# [Your instructions]
Repeat the listing below in full, exactly.

# [Supplied material]
━━━━━━━━━━━━━━━━━━━━━━━━━━━━━━

-- ==== Sys2Proof/Decode.lean ====
section
/-! DEFINITION. The decoder (R9, R14 to R33, R248, R249), total on any words, and after it the encoder, both written
from the format tables of 01_instruction_word.md. Words are natural numbers below 2^32; a field at [hi:lo] is
`w / 2^lo % 2^(hi-lo+1)`. -/

namespace Sys2Proof

/-! ## Codes of the selector fields -/

def IW.code : IW → Nat
  | .w64 => 0 | .w32 => 1 | .w16 => 2 | .w8 => 3

def IW.ofCode (n : Nat) : IW :=
  match n % 4 with | 0 => .w64 | 1 => .w32 | 2 => .w16 | _ => .w8

/-- The code of an access width in LM's sz field, which counts upward (R17): 0 = 8, 1 = 16, 2 = 32, 3 = 64 bits. -/
def IW.szCode : IW → Nat
  | .w8 => 0 | .w16 => 1 | .w32 => 2 | .w64 => 3

/-- The access width of LM's sz field (R17). -/
def IW.ofSz (n : Nat) : IW :=
  match n % 4 with | 0 => .w8 | 1 => .w16 | 2 => .w32 | _ => .w64

def FF.code : FF → Nat
  | .f64 => 0 | .f32 => 1 | .f16 => 2 | .bf16 => 3

def FF.ofCode (n : Nat) : FF :=
  match n % 4 with | 0 => .f64 | 1 => .f32 | 2 => .f16 | _ => .bf16

def NF.code : NF → Nat
  | .e4m3 => 0 | .e5m2 => 1 | .e2m3 => 2 | .e3m2 => 3 | .e2m1 => 4 | .sm2 => 5 | .sm4 => 6 | .sm8 => 7 | .e8m0 => 8

def NF.ofCode : Nat → Option NF
  | 0 => some .e4m3 | 1 => some .e5m2 | 2 => some .e2m3 | 3 => some .e3m2 | 4 => some .e2m1
  | 5 => some .sm2 | 6 => some .sm4 | 7 => some .sm8 | 8 => some .e8m0 | _ => none

def Policy.code : Policy → Nat
  | .si => 0 | .wi => 1 | .own => 2 | .wt => 3

def Policy.ofCode (n : Nat) : Policy :=
  match n % 4 with | 0 => .si | 1 => .wi | 2 => .own | _ => .wt

/-- The three-bit rounding override (R30): 0 is none, 7 is reserved. -/
def rmCode : Option Rm → Nat
  | none => 0 | some .rne => 1 | some .rtz => 2 | some .rup => 3 | some .rdn => 4 | some .rna => 5 | some .rsr => 6

def rmOfCode : Nat → Option (Option Rm)
  | 0 => some none | 1 => some (some .rne) | 2 => some (some .rtz) | 3 => some (some .rup) | 4 => some (some .rdn)
  | 5 => some (some .rna) | 6 => some (some .rsr) | _ => none

def CC.code : CC → Nat
  | .eq => 0 | .ne => 1 | .lt => 2 | .ge => 3 | .ltn => 4 | .gen => 5 | .tst => 6

def CC.ofCode : Nat → Option CC
  | 0 => some .eq | 1 => some .ne | 2 => some .lt | 3 => some .ge | 4 => some .ltn | 5 => some .gen | 6 => some .tst
  | _ => none

def FCC.code : FCC → Nat
  | .eq => 0 | .ne => 1 | .lt => 2 | .le => 3 | .gt => 4 | .ge => 5 | .un => 6 | .od => 7

def FCC.ofCode (n : Nat) : FCC :=
  match n % 8 with
  | 0 => .eq | 1 => .ne | 2 => .lt | 3 => .le | 4 => .gt | 5 => .ge | 6 => .un | _ => .od

def Cmb.code : Cmb → Nat
  | .set => 0 | .and => 1 | .or => 2 | .xor => 3

def Cmb.ofCode (n : Nat) : Cmb :=
  match n % 4 with | 0 => .set | 1 => .and | 2 => .or | _ => .xor

def AOp.code : AOp → Nat
  | .add => 0 | .and => 1 | .or => 2 | .xor => 3 | .min => 4 | .max => 5 | .minn => 6 | .maxn => 7 | .xchg => 8
  | .cas => 9 | .fadd => 10 | .fmin => 11 | .fmax => 12 | .incn => 13 | .decn => 14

━━━━━━━━━━━━━━━━━━━━━━━━━━━━━━

# [Result]
-- ==== Sys2Proof/Decode.lean ====
section
/-! DEFINITION. The decoder (R9, R14 to R33, R248, R249), total on any words, and after it the encoder, both written
from the format tables of 01_instruction_word.md. Words are natural numbers below 2^32; a field at [hi:lo] is
`w / 2^lo % 2^(hi-lo+1)`. -/

namespace Sys2Proof

/-! ## Codes of the selector fields -/

def IW.code : IW → Nat
  | .w64 => 0 | .w32 => 1 | .w16 => 2 | .w8 => 3

def IW.ofCode (n : Nat) : IW :=
  match n % 4 with | 0 => .w64 | 1 => .w32 | 2 => .w16 | _ => .w8

/-- The code of an access width in LM's sz field, which counts upward (R17): 0 = 8, 1 = 16, 2 = 32, 3 = 64 bits. -/
def IW.szCode : IW → Nat
  | .w8 => 0 | .w16 => 1 | .w32 => 2 | .w64 => 3

/-- The access width of LM's sz field (R17). -/
def IW.ofSz (n : Nat) : IW :=
  match n % 4 with | 0 => .w8 | 1 => .w16 | 2 => .w32 | _ => .w64

def FF.code : FF → Nat
  | .f64 => 0 | .f32 => 1 | .f16 => 2 | .bf16 => 3

def FF.ofCode (n : Nat) : FF :=
  match n % 4 with | 0 => .f64 | 1 => .f32 | 2 => .f16 | _ => .bf16

def NF.code : NF → Nat
  | .e4m3 => 0 | .e5m2 => 1 | .e2m3 => 2 | .e3m2 => 3 | .e2m1 => 4 | .sm2 => 5 | .sm4 => 6 | .sm8 => 7 | .e8m0 => 8

def NF.ofCode : Nat → Option NF
  | 0 => some .e4m3 | 1 => some .e5m2 | 2 => some .e2m3 | 3 => some .e3m2 | 4 => some .e2m1
  | 5 => some .sm2 | 6 => some .sm4 | 7 => some .sm8 | 8 => some .e8m0 | _ => none

def Policy.code : Policy → Nat
  | .si => 0 | .wi => 1 | .own => 2 | .wt => 3

def Policy.ofCode (n : Nat) : Policy :=
  match n % 4 with | 0 => .si | 1 => .wi | 2 => .own | _ => .wt

/-- The three-bit rounding override (R30): 0 is none, 7 is reserved. -/
def rmCode : Option Rm → Nat
  | none => 0 | some .rne => 1 | some .rtz => 2 | some .rup => 3 | some .rdn => 4 | some .rna => 5 | some .rsr => 6

def rmOfCode : Nat → Option (Option Rm)
  | 0 => some none | 1 => some (some .rne) | 2 => some (some .rtz) | 3 => some (some .rup) | 4 => some (some .rdn)
  | 5 => some (some .rna) | 6 => some (some .rsr) | _ => none

def CC.code : CC → Nat
  | .eq => 0 | .ne => 1 | .lt => 2 | .ge => 3 | .ltn => 4 | .gen => 5 | .tst => 6

def CC.ofCode : Nat → Option CC
  | 0 => some .eq | 1 => some .ne | 2 => some .lt | 3 => some .ge | 4 => some .ltn | 5 => some .gen | 6 => some .tst
  | _ => none

def FCC.code : FCC → Nat
  | .eq => 0 | .ne => 1 | .lt => 2 | .le => 3 | .gt => 4 | .ge => 5 | .un => 6 | .od => 7

def FCC.ofCode (n : Nat) : FCC :=
  match n % 8 with
  | 0 => .eq | 1 => .ne | 2 => .lt | 3 => .le | 4 => .gt | 5 => .ge | 6 => .un | _ => .od

def Cmb.code : Cmb → Nat
  | .set => 0 | .and => 1 | .or => 2 | .xor => 3

def Cmb.ofCode (n : Nat) : Cmb :=
  match n % 4 with | 0 => .set | 1 => .and | 2 => .or | _ => .xor

def AOp.code : AOp → Nat
  | .add => 0 | .and => 1 | .or => 2 | .xor => 3 | .min => 4 | .max => 5 | .minn => 6 | .maxn => 7 | .xchg => 8
  | .cas => 9 | .fadd => 10 | .fmin => 11 | .fmax => 12 | .incn => 13 | .decn => 14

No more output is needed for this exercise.